The closed hashing method combines all Records are stored directly in the hash table. Each record key key has a base position calculated by a hash function, that is, h(key). If a key is to be inserted and another record already occupies the base position of R (a collision occurs), then R is stored at another address in the table, and the conflict resolution policy determines which address it is.

The basic idea of ​​closed hash table conflict resolution is: when a conflict occurs, use a certain method to generate a hash address sequence d0, d1, d2,...di,...dm for the key K -1. Among them, d0=h (K) is called the base address home position of K; all di (0< i< m) are subsequent hash addresses. When K is inserted, if the node at the base address is already occupied by other data elements, it will be probed in sequence according to the above address sequence, and the first open free position di found will be used as the storage location of K; if all subsequent hashes No addresses are free, indicating that the closed hash table is full and an overflow is reported. Correspondingly, when retrieving K, the sequence of successor addresses with the same value will be searched in sequence, and the position di will be returned when the retrieval is successful; if an open free address is encountered when retrieving along the probing sequence, it means that there is no key to be searched in the table code. When deleting K, we also search sequentially according to the sequence of successor addresses with the same value. If we find that a certain position di has the K value, then delete the data element at the position di (the deletion operation actually just marks the node for deletion); If an open free address is encountered, it means that there is no key to be deleted in the table. Therefore, for closed hash tables, the method of constructing a sequence of subsequent hash addresses is the method of handling conflicts.

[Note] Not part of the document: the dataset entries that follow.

@[simp] theorem Dev.updMsg_regs (n : Nat) (g : Msg → Msg) : (d.updMsg n g).regs = d.regs := rfl
@[simp] theorem Dev.updMsg_force (n : Nat) (g : Msg → Msg) : (d.updMsg n g).force = d.force := rfl
@[simp] theorem Dev.updMsg_ps (n : Nat) (g : Msg → Msg) : (d.updMsg n g).ps = d.ps := rfl
@[simp] theorem Dev.updMsg_ft (n : Nat) (g : Msg → Msg) : (d.updMsg n g).ft = d.ft := rfl
@[simp] theorem Dev.updMsg_fresh (n : Nat) (g : Msg → Msg) : (d.updMsg n g).fresh = d.fresh := rfl
@[simp] theorem Dev.updMsg_log (n : Nat) (g : Msg → Msg) : (d.updMsg n g).log = d.log := rfl
@[simp] theorem Dev.updMsg_pwr (n : Nat) (g : Msg → Msg) : (d.updMsg n g).pwr = d.pwr := rfl
@[simp] theorem Dev.updMsg_host (n : Nat) (g : Msg → Msg) : (d.updMsg n g).host = d.host := rfl
@[simp] theorem Dev.updMsg_reads (n : Nat) (g : Msg → Msg) : (d.updMsg n g).reads = d.reads := rfl
@[simp] theorem Dev.updMsg_nextTag (n : Nat) (g : Msg → Msg) : (d.updMsg n g).nextTag = d.nextTag := rfl
@[simp] theorem Dev.updMsg_int (n : Nat) (g : Msg → Msg) : (d.updMsg n g).int = d.int := rfl
@[simp] theorem Dev.updMsg_dep (n : Nat) (g : Msg → Msg) : (d.updMsg n g).dep = d.dep := rfl
@[simp] theorem Dev.updMsg_eng (n : Nat) (g : Msg → Msg) : (d.updMsg n g).eng = d.eng := rfl
@[simp] theorem Dev.updMsg_wq (n : Nat) (g : Msg → Msg) : (d.updMsg n g).wq = d.wq := rfl
@[simp] theorem Dev.updMsg_xlt (n : Nat) (g : Msg → Msg) : (d.updMsg n g).xlt = d.xlt := rfl
@[simp] theorem Dev.updMsg_win (n : Nat) (g : Msg → Msg) : (d.updMsg n g).win = d.win := rfl
@[simp] theorem Dev.updMsg_dma (n : Nat) (g : Msg → Msg) : (d.updMsg n g).dma = d.dma := rfl
@[simp] theorem Dev.updMsg_cc (n : Nat) (g : Msg → Msg) : (d.updMsg n g).cc = d.cc := rfl
@[simp] theorem Dev.updMsg_mtc (n : Nat) (g : Msg → Msg) : (d.updMsg n g).mtc = d.mtc := rfl
@[simp] theorem Dev.updMsg_col (n : Nat) (g : Msg → Msg) : (d.updMsg n g).col = d.col := rfl
@[simp] theorem Dev.updMsg_ports (n : Nat) (g : Msg → Msg) : (d.updMsg n g).ports = d.ports := rfl
@[simp] theorem Dev.updMsg_sch (n : Nat) (g : Msg → Msg) : (d.updMsg n g).sch = d.sch := rfl
@[simp] theorem Dev.updMsg_rte (n : Nat) (g : Msg → Msg) : (d.updMsg n g).rte = d.rte := rfl
@[simp] theorem Dev.updMsg_ropes (n : Nat) (g : Msg → Msg) : (d.updMsg n g).ropes = d.ropes := rfl
@[simp] theorem Dev.updMsg_time (n : Nat) (g : Msg → Msg) : (d.updMsg n g).time = d.time := rfl
@[simp] theorem Dev.updMsg_bcp (n : Nat) (g : Msg → Msg) : (d.updMsg n g).bcp = d.bcp := rfl
@[simp] theorem Dev.updMsg_flt (n : Nat) (g : Msg → Msg) : (d.updMsg n g).flt = d.flt := rfl
@[simp] theorem Dev.updMsg_pmc (n : Nat) (g : Msg → Msg) : (d.updMsg n g).pmc = d.pmc := rfl

@[simp] theorem Dev.putRx_regs (k : Nat) (x : Rx) : (d.putRx k x).regs = d.regs := rfl
@[simp] theorem Dev.putRx_force (k : Nat) (x : Rx) : (d.putRx k x).force = d.force := rfl
@[simp] theorem Dev.putRx_ps (k : Nat) (x : Rx) : (d.putRx k x).ps = d.ps := rfl
@[simp] theorem Dev.putRx_ft (k : Nat) (x : Rx) : (d.putRx k x).ft = d.ft := rfl
@[simp] theorem Dev.putRx_fresh (k : Nat) (x : Rx) : (d.putRx k x).fresh = d.fresh := rfl
@[simp] theorem Dev.putRx_log (k : Nat) (x : Rx) : (d.putRx k x).log = d.log := rfl
@[simp] theorem Dev.putRx_pwr (k : Nat) (x : Rx) : (d.putRx k x).pwr = d.pwr := rfl
@[simp] theorem Dev.putRx_host (k : Nat) (x : Rx) : (d.putRx k x).host = d.host := rfl
@[simp] theorem Dev.putRx_reads (k : Nat) (x : Rx) : (d.putRx k x).reads = d.reads := rfl
@[simp] theorem Dev.putRx_nextTag (k : Nat) (x : Rx) : (d.putRx k x).nextTag = d.nextTag := rfl
@[simp] theorem Dev.putRx_int (k : Nat) (x : Rx) : (d.putRx k x).int = d.int := rfl
@[simp] theorem Dev.putRx_dep (k : Nat) (x : Rx) : (d.putRx k x).dep = d.dep := rfl
@[simp] theorem Dev.putRx_eng (k : Nat) (x : Rx) : (d.putRx k x).eng = d.eng := rfl
@[simp] theorem Dev.putRx_wq (k : Nat) (x : Rx) : (d.putRx k x).wq = d.wq := rfl
@[simp] theorem Dev.putRx_xlt (k : Nat) (x : Rx) : (d.putRx k x).xlt = d.xlt := rfl
@[simp] theorem Dev.putRx_win (k : Nat) (x : Rx) : (d.putRx k x).win = d.win := rfl
@[simp] theorem Dev.putRx_dma (k : Nat) (x : Rx) : (d.putRx k x).dma = d.dma := rfl
@[simp] theorem Dev.putRx_cc (k : Nat) (x : Rx) : (d.putRx k x).cc = d.cc := rfl
@[simp] theorem Dev.putRx_mtc (k : Nat) (x : Rx) : (d.putRx k x).mtc = d.mtc := rfl
@[simp] theorem Dev.putRx_col (k : Nat) (x : Rx) : (d.putRx k x).col = d.col := rfl
@[simp] theorem Dev.putRx_ports (k : Nat) (x : Rx) : (d.putRx k x).ports = d.ports := rfl
@[simp] theorem Dev.putRx_sch (k : Nat) (x : Rx) : (d.putRx k x).sch = d.sch := rfl
@[simp] theorem Dev.putRx_rte (k : Nat) (x : Rx) : (d.putRx k x).rte = d.rte := rfl
@[simp] theorem Dev.putRx_ropes (k : Nat) (x : Rx) : (d.putRx k x).ropes = d.ropes := rfl
@[simp] theorem Dev.putRx_time (k : Nat) (x : Rx) : (d.putRx k x).time = d.time := rfl
@[simp] theorem Dev.putRx_bcp (k : Nat) (x : Rx) : (d.putRx k x).bcp = d.bcp := rfl
@[simp] theorem Dev.putRx_flt (k : Nat) (x : Rx) : (d.putRx k x).flt = d.flt := rfl
@[simp] theorem Dev.putRx_pmc (k : Nat) (x : Rx) : (d.putRx k x).pmc = d.pmc := rfl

Different methods of forming probes lead to different methods of resolving conflicts. Below are several common construction methods.

(1) Linear detection method

Treat the hash table as a ring table. If a conflict occurs at the base address d (i.e. h(K)=d) , then the following address units are explored in sequence: d 1, d 2,..., M-1, 0, 1,..., d-1 until a free address is found or the key code is found to the node of key. Of course, if you return to address d after searching along the probing sequence, it means failure whether you are doing an insertion operation or a retrieval operation. The probe function for simple linear probe is: p(K,i) = i

Example 9.7 It is known that a set of key codes is (26, 36, 41, 38, 44, 15, 68, 12, 06, 51, 25), the length of the hash table M = 15, and the linear exploration method is used to resolve the conflict structure A hash table of this set of keys. Because n=11, use the remainder method to construct a hash function and select the largest prime number P=13 less than M. Then the hash function is: h(key) = key. Insert each node in order: 26: h(26) = 0, 36: h(36) = 10, 41: h(41) = 2, 38: h(38) = 12, 44: h(44) = 5. When 15 is inserted, its hash address is 2. Since 2 is already occupied by the element with key code 41, it needs to be probed. According to the sequential probing method, it is obvious that 3 is an open free address, so it can be placed in unit 3. Similarly, 68 and 12 can be placed in units 4 and 13 respectively.

(2) Secondary exploration method

The basic idea of ​​the secondary exploration method is: The generated subsequent hash addresses are not consecutive, but skipped to leave room for subsequent data elements and thus reduce aggregation. The detection sequence of the secondary detection method is: 12, -12, 22, -22,... etc. That is to say, when a conflict occurs, the synonyms are hashed back and forth at both ends of the first address. The formula for finding the next open address is:

Use it every day! Do you know what HASH is?
Use it every day! Do you know what HASH is?

##(3) Random exploration method

The ideal probing function should randomly select the next position from an unvisited slot in the probing sequence, that is, the probing sequence should be a random permutation of the hash table positions. However, we cannot actually randomly select a position from the probe sequence because the same probe sequence cannot be established when retrieving the key. However, we can do something like pseudo-random probing. In pseudo-random probing, the i-th slot in the probing sequence is (h(K) ri) mod M, where ri is a "random" sequence of numbers between 1 and M - 1. All insertions and retrievals use the same "random" number. The probe function will be p(K,i) = perm[i - 1], where perm is an array of length M - 1 containing a random sequence of values ​​from 1 to M - 1.

Example:

For example, the known hash table length m=11, the hash function is: H (key) = key % 11, then H (47) = 3, H ( 26)=4, H(60)=5, assuming the next keyword is 69, then H(69)=3, which conflicts with 47. If linear detection and then hashing are used to handle conflicts, the next hash address is H1=(3 1)% 11 = 4, and there is still a conflict, and then the next hash address is H2=(3 2)% 11 = 5, still the same If there is a conflict, continue to find the next hash address as H3 = (3 3)% 11 = 6. At this time, there is no conflict. Fill 69 into unit 5, see Figure 8.26 (a). If you use secondary detection and hashing to handle conflicts, the next hash address is H1=(3 12)% 11 = 4. If there is still a conflict, find the next hash address H2=(3 - 12)% 11 = 2 , there is no conflict at this time, fill 69 into unit 2, see Figure 8.26 (b). If pseudo-random detection and then hashing are used to handle conflicts, and the pseudo-random number sequence is: 2, 5, 9,…….., then the next hash address is H1 = (3 2)% 11 = 5, and there is still a conflict. Find the next hash address as H2 = (3 5)% 11 = 8. At this time, there is no conflict. Fill 69 into unit 8, see Figure 8.26 (c).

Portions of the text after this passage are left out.